-- ==== Sys2Proof/Machine/Security.lean ====
section
/-! DEFINITION. Signed commands, tamper latches, replay windows and attestation (23: R541-R558). -/
namespace Sys2Proof.Machine
open Sys2Proof

/-! ### Keys (R547, R549) -/

/-- The order n of P-384. -/
def p384Order : Nat :=
  0xFFFFFFFFFFFFFFFFFFFFFFFFFFFFFFFFFFFFFFFFFFFFFFFFC7634D81F4372DDF581A0DB248B0A77AECEC196ACCC52973

/-- The root secret as derivations see it: zero once VENDOR_DEBUGGED is blown (R554). -/
def rootSecret (s : State) : Nat := if s.otp.vendorDebugged then 0 else Config.otpRoot

/-- Hash of the owner key in slot i. -/
def ownerHash (s : State) (i : Nat) : Nat := sparseGet (fun _ => 0) s.otp.ownerHash i

/-- The scalar d_s of an owner slot (R547). -/
def ownerScalar (s : State) (slot : Nat) : Nat :=
  let d := Config.sha384 (toBytes 32 (rootSecret s) ++ [0x4F, 0x57, 0x4E, 0x45, 0x52, 0x2D, 0x45, 0x4E, 0x43]
    ++ toBytes 48 (ownerHash s slot)) % p384Order
  if d = 0 then 1 else d

/-! ### Counters (R551, R552) -/

/-- The floor F: calendar seconds times 2^20, or 0 while the calendar is unset (R551). -/
def counterFloor (s : State) : Nat := if s.cocoon.calSource = 0 then 0 else s.cocoon.calSec * 2 ^ 20

/-- The upper bound of R551: while the calendar is set, below (seconds + 2) times 2^20. -/
def counterBelow (s : State) (c : Nat) : Bool :=
  s.cocoon.calSource == 0 || c < (s.cocoon.calSec + 2) * 2 ^ 20

/-- What the replay rule says of a frame's counter and tag (R551). -/
inductive Replay where
  | fresh | copy | bad
deriving DecidableEq, Repr

/-- Step 5 of R409: fresh, a copy of an accepted frame, or a failure (R551). -/
def replayCheck (s : State) (p c : Nat) (tag : List Nat) : Replay :=
  let h := sparseGet (fun _ => 0) s.sec.high p
  let w := sparseGet (fun _ => []) s.sec.window p
  match w.find? (fun x => x.counter == c) with
  | some x => if x.tag == tag then .copy else .bad
  | none =>
    if (h < c || h < c + 64) && counterFloor s < c && counterBelow s c then .fresh else .bad

/-- Record an accepted counter: H_p rises to it, and the window keeps H_p - 63 to H_p (R551). -/
def replayAccept (p c : Nat) (tag : List Nat) : Act := onSec fun _ k =>
  let h := max c (sparseGet (fun _ => 0) k.high p)
  ({ k with
    high := sparseSet (fun _ => 0) k.high p h,
    window := sparseSet (fun _ => []) k.window p
      (((sparseGet (fun _ => []) k.window p) ++ [({ counter := c, tag := tag } : Seen)]).filter (fun x => h < x.counter + 64)) } : Sec)

/-- On entry to RUN every H_p is reset to F and the windows are emptied (R551). -/
def replayReset : Act := onSec fun s k =>
  { k with high := (List.range 256).foldl (fun t p => sparseSet (fun _ => 0) t p (counterFloor s)) [], window := [] }

/-! ### Challenges (R542, R553) -/

/-- The 48 challenge bytes (R553). -/
def challengeBytes (nonce purpose arg : Nat) : List Nat :=
  toBytes 32 nonce ++ toBytes 8 Config.otpSerial ++ [purpose % 256, arg % 256] ++ List.replicate 6 0

/-- Four bytes to a word, most significant first, in bits 31:0 (R511). -/
def packBytes (b : List Nat) (n : Nat) : List Word := (List.range n).map (fun i => wd (beAt (b ++ [0, 0, 0, 0]) (4 * i) 4))

/-- Result of a security command in SEC_CMD_STATUS (R555), with its log entry (R553). -/
def secStatus (code : Nat) : Act := seq [poke (SEC + 0x31) (wd code), report (srcOf SEC) .securityCommand code 0]

/-- CHALLENGE: a fresh nonce from the random source; it replaces the old challenge (R553). Without a healthy random source the
request is not served: REFUSED; one that is served shows DONE (DESIGN CHOICE: log entry 91; R542). -/
def challenge (m key purpose arg : Nat) : Act := fun s =>
  if m != 1 then refused m (SEC + 0x30) true s else
  if key % 4096 != 0xC0C then secStatus 9 s else
  if !s.sec.rngOk then secStatus 7 s else
  draw 553 (fun v =>
    let nonce := v % 2 ^ 256
    seq [onSec fun _ k => { k with challenge := some (nonce, purpose % 16, arg % 256) },
         pokeList (SEC + 0x20) (packBytes (challengeBytes nonce (purpose % 16) arg) 12), secStatus 2]) s
def execChallenge (m key purpose arg : Nat) (s : State) : Host.Outcome State Fault Refusal := done (writing m (challenge m key purpose arg)) s

/-- The challenge lapses after 60 s (R553). -/
def challengeExpiry : Act := onSec fun _ k => { k with challenge := none }
def execChallengeExpiry (s : State) : Host.Outcome State Fault Refusal := done challengeExpiry s

/-- Is owner slot i ACTIVE, EMPTY? -/
def ownerIsActive (s : State) (i : Nat) : Bool := s.otp.ownerActive.testBit i && !s.otp.ownerRevoked.testBit i
def ownerIsEmpty (s : State) (i : Nat) : Bool := !s.otp.ownerActive.testBit i && !s.otp.ownerRevoked.testBit i

/-- The response bytes the host wrote to SEC_RESP_k (R553). -/
def respBytes (s : State) : List Nat := (List.range 61).flatMap (fun k => toBytes 4 (rdF s (SEC + 0x40 + k) 31 0))

/-- Is the signer allowed for a purpose (R553)? For ENROLL_OWNER with every slot EMPTY no signer is needed. -/
def signerOk (s : State) (purpose : Nat) (hash : Nat) : Bool :=
  if purpose = 4 ∨ purpose = 6 then
    (List.range 2).any (fun v => Config.otpVendorKey v == hash && !s.otp.vendorRevoked.testBit v)
  else (List.range 4).any (fun i => ownerIsActive s i && ownerHash s i == hash)

/-- ENROLL_OWNER needs no signature while every owner slot is EMPTY (R553). -/
def noSigner (s : State) (purpose : Nat) : Bool := purpose == 1 && (List.range 4).all (fun i => ownerIsEmpty s i)

/-- The states a purpose is allowed in (R553). -/
def purposeState (s : State) (purpose : Nat) : Bool :=
  match purpose with
  | 3 => true
  | 5 => true
  | 4 => s.sys.state == .hold
  | _ => s.sys.state == .hold || s.sys.state == .armed

/-- Is VDD1 within its operating range (R539)? Rail 4. -/
def vdd1Ok (s : State) : Bool := !s.sys.railsOut.contains 4

/-- Clear the tamper latches, if TAMPER_IN is inactive at that moment (R557). -/
def clearTamperEffect : Act := onCocoon fun _ c => { c with tamper := false, calStop := false, vbatLost := false }

/-- The slot and pin conditions of a purpose (R553, R557). -/
def purposeCond (s : State) (purpose arg : Nat) : Bool :=
  match purpose with
  | 1 => arg < 4 && ownerIsEmpty s arg && vdd1Ok s
  | 2 => arg < 4 && (List.range 4).any (fun i => i != arg && ownerIsActive s i) && vdd1Ok s
  | 3 => true
  | 4 => vdd1Ok s
  | 5 => (pinOf s 18).filt != s.cocoon.tamperCfg.testBit 14
  | 6 => arg < 2 && !s.otp.vendorRevoked.testBit (1 - arg) && vdd1Ok s
  | 7 => vdd1Ok s
  | _ => false

/-- Does a purpose blow a fuse? -/
def blowsFuse (purpose : Nat) : Bool := purpose != 3 && purpose != 5

/-- The effect of an accepted command (R553, R554, R557). -/
def purposeEffect (purpose arg argHash : Nat) : Act :=
  match purpose with
  | 1 => fun _ => [.fuse (.owner arg argHash)]
  | 2 => fun _ => [.fuse (.revokeOwner arg)]
  | 3 => onSec fun _ k => { k with debug := max k.debug 1 }
  | 4 => seq [fun _ => [.fuse .vendorDebugged], coldReset [causeDebug]]
  | 5 => clearTamperEffect
  | 6 => fun _ => [.fuse (.revokeVendor arg)]
  | 7 => fun _ => [.fuse .hostImageDis]
  | _ => nop

/-- SUBMIT: it consumes the challenge whatever its result; the checks follow the codes of R555 in order (DESIGN CHOICE: log entry 91), and
a SUBMIT that is not DONE is counted in CMD_FAIL (R553, R555). `fuseOk`: a blown fuse reads back blown. -/
def submit (m key : Nat) (fuseOk : Bool) : Act := fun s =>
  let fail (c : Nat) : Act := seq [onSec fun _ k => { k with challenge := none }, bump (SEC + 0x18) 35 24 1, secStatus c]
  if m != 1 then refused m (SEC + 0x30) true s else
  if key % 4096 != 0xC0C then fail 9 s else
  match s.sec.challenge with
  | none => fail 3 s
  | some (nonce, purpose, arg) =>
    let r := respBytes s
    let pub := r.take 97
    let argHash := (r.drop 100).take 48
    let digest := Config.sha384 (challengeBytes nonce purpose arg ++ argHash)
    if !noSigner s purpose && !signerOk s purpose (Config.sha384 pub) then fail 4 s
    else if !noSigner s purpose && !Config.ecdsaOk pub digest ((r.drop 148).take 96) then fail 5 s
    else if !purposeState s purpose then fail 6 s
    else if !purposeCond s purpose arg then fail 7 s
    else if blowsFuse purpose && !fuseOk then fail 8 s
    else seq [onSec fun _ k => { k with challenge := none }, secStatus 2, purposeEffect purpose arg (beNat argHash)] s

/-- ENROLL_OWNER: the SUBMIT that answers a challenge of purpose 1 (R553). -/
def execEnrollOwner (m key : Nat) (fuseOk : Bool) (s : State) : Host.Outcome State Fault Refusal := done (writing m (submit m key fuseOk)) s
/-- REVOKE_OWNER: purpose 2 (R553). -/
def execRevokeOwner (m key : Nat) (fuseOk : Bool) (s : State) : Host.Outcome State Fault Refusal := done (writing m (submit m key fuseOk)) s
/-- DEBUG_OBSERVE: purpose 3 (R553, R554); no fuse is blown. -/
def execDebugObserve (m key : Nat) (s : State) : Host.Outcome State Fault Refusal := done (writing m (submit m key true)) s
/-- DEBUG_FULL: purpose 4 (R554). -/
def execDebugFull (m key : Nat) (fuseOk : Bool) (s : State) : Host.Outcome State Fault Refusal := done (writing m (submit m key fuseOk)) s
/-- CLEAR_TAMPER: purpose 5 (R557). -/
def execClearTamper (m key : Nat) (s : State) : Host.Outcome State Fault Refusal := done (writing m (submit m key true)) s
/-- REVOKE_VENDOR: purpose 6 (R553). -/
def execRevokeVendor (m key : Nat) (fuseOk : Bool) (s : State) : Host.Outcome State Fault Refusal := done (writing m (submit m key fuseOk)) s
/-- HOST_IMAGE_DIS: purpose 7 (R553). -/
def execHostImageDis (m key : Nat) (fuseOk : Bool) (s : State) : Host.Outcome State Fault Refusal := done (writing m (submit m key fuseOk)) s

/-! ### Tamper (R556, R557) -/

/-- A Cocoon latch sets: counted in TAMPER_EVENTS and logged, at the next powered moment where unpowered (R556). -/
def tamperEvent (e : Event) : Act := fun s =>
  if s.sys.rails then seq [life 24 1, report (srcOf SEC) e 0 0] s
  else onCocoon (fun _ c => { c with unreported := c.unreported + 1 }) s

/-- A filtered level equal to LEVEL sets the TAMPER latch (R556). With LOCKOUT, a latch set in RUN erases every derived key (R557). -/
def tamperLatch : Act := when (fun s => (pinOf s 18).filt == s.cocoon.tamperCfg.testBit 14 && !s.cocoon.tamper) (seq [
  onCocoon fun _ c => { c with tamper := true }, tamperEvent .tamper,
  when (fun s => s.cocoon.tamperCfg.testBit 13 && s.sys.state == .run) (onSec fun _ k => { k with keys := [] })])

/-- TAMPER_IN over a history of levels, while ARMED is 1: every step whose filtered level is LEVEL latches (R556). Within a run of one
level the filtered level changes at most once, so the levels before and after it are all it takes. -/
def tamper (runs : List (Bool × Nat)) : Act := fun s =>
  if !s.cocoon.tamperCfg.testBit 15 || s.sys.state == .off then [] else
  each runs (fun r => when (fun _ => r.2 != 0) (seq [tamperLatch, stepPins 18 [r], tamperLatch])) s
def execTamper (runs : List (Bool × Nat)) (s : State) : Host.Outcome State Fault Refusal := done (tamper runs) s

/-- The calendar crystal stops for 1 s: CAL_STOP latches (R556). -/
def calStop : Act := fun s =>
  if s.sys.state == .off || s.cocoon.calStop then [] else
  seq [onCocoon fun _ c => { c with calStop := true }, tamperEvent .calStop] s
def execCalStop (s : State) : Host.Outcome State Fault Refusal := done calStop s

/-- The random source fails its continuous health test: requests that need randomness stop; a FAULT log entry and doorbell, no
latch, and rendering goes on (R542). -/
def rngFail : Act := seq [
  onSec fun _ k => { k with rngOk := false }, reportSev 3 (srcOf SEC) .rngFail 0 0, ringFault]
def execRngFail (s : State) : Host.Outcome State Fault Refusal := done rngFail s

/-! ### Attestation (R558) and the registers of 23 -/

/-- The latches of report byte 6 and SEC_STATUS.LATCH: TAMPER, CAL_STOP, VBAT_LOST, LOCKOUT, VENDOR_DEBUGGED. -/
def latchBits (s : State) : Nat :=
  b2n s.cocoon.tamper + 2 * b2n s.cocoon.calStop + 4 * b2n s.cocoon.vbatLost
  + 8 * b2n (s.cocoon.tamperCfg.testBit 13) + 16 * b2n s.otp.vendorDebugged

/-- SEC_STATUS. -/
def secStatusWord (s : State) : Word :=
  wd (s.sec.debug % 4 * 2 ^ 34 + b2n s.sec.rngOk * 2 ^ 33 + b2n (keyZero s).isSome * 2 ^ 32 + latchBits s * 2 ^ 27)

/-- OWNER state of a slot: 0 EMPTY, 1 ACTIVE, 2 REVOKED. -/
def ownerState (s : State) (i : Nat) : Nat :=
  if s.otp.ownerRevoked.testBit i then 2 else if s.otp.ownerActive.testBit i then 1 else 0

/-- SEC_OWNER_i. -/
def secOwnerWord (s : State) (i : Nat) : Word := wd (ownerState s i * 2 ^ 34 + ownerHash s i >>> 352)

/-- VENDOR_FLOOR: blown floor fuses times 4,096 (R545). -/
def vendorFloor (s : State) : Nat := (Config.otpVendorFloor0 + s.otp.floorBlown) * 4096

/-- Bytes 0-287 of the report (R558). -/
def attestBytes (s : State) (slot : Nat) : List Nat :=
  [0x41, 0x54, 0x54, 0x31, slot, s.sec.debug, latchBits s, 0xA1] ++ toBytes 8 Config.otpSerial
  ++ toBytes 2 s.img.fwVersion ++ toBytes 2 (vendorFloor s) ++ [s.otp.rollback, s.img.secVer]
  ++ [(List.range 4).foldl (fun a i => a + ownerState s i * 4 ^ i) 0, s.img.slot]
  ++ toBytes 4 (rdF s (SYS + 8) 31 0) ++ List.replicate 4 0
  ++ (List.range 8).flatMap (fun k => toBytes 4 (rdF s (SEC + 0x90 + k) 31 0))
  ++ toBytes 48 s.img.digest ++ toBytes 48 s.img.renderDigest ++ toBytes 8 s.cocoon.calSec
  ++ toBytes 8 (if counting s then s.wav.n else 0)
  ++ (Config.p384Pub (ownerScalar s slot)).take 97 ++ List.replicate 15 0

/-- GO in SEC_ATTEST_CTL: the report, signed with the device identity key, and DONE (R558). It needs the random source (R542). -/
def attestation (m slot : Nat) : Act := fun s =>
  if m != 1 then refused m (SEC + 0x98) true s else
  if !s.sec.rngOk then poke (SEC + 0x98) (wd (slot % 4)) s else
  let b := attestBytes s (slot % 4)
  let rep := b ++ Config.ecdsaSign Config.otpRoot Config.otpSerial (Config.sha384 b)
  seq [pokeList (SEC + 0x100) (packBytes rep 96), poke (SEC + 0x98) (wd (2 ^ 34 + slot % 4)), bump (SEC + 0x18) 11 0 1] s
def execAttestation (m slot : Nat) (s : State) : Host.Outcome State Fault Refusal := done (writing m (attestation m slot)) s

end Sys2Proof.Machine
end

- - -

■ Task to carry out
From the line containing "none => fail 3 s" down to the line containing "else if !noSigner" in the material above, reproduce every line exactly, including the two end lines.

■ Response to the exercise
  | none => fail 3 s
  | some (nonce, purpose, arg) =>
    let r := respBytes s
    let pub := r.take 97
    let argHash := (r.drop 100).take 48
    let digest := Config.sha384 (challengeBytes nonce purpose arg ++ argHash)
    if !noSigner s purpose && !signerOk s purpose (Config.sha384 pub) then fail 4 s
    else if !noSigner s purpose && !Config.ecdsaOk pub digest ((r.drop 148).take 96) then fail 5 s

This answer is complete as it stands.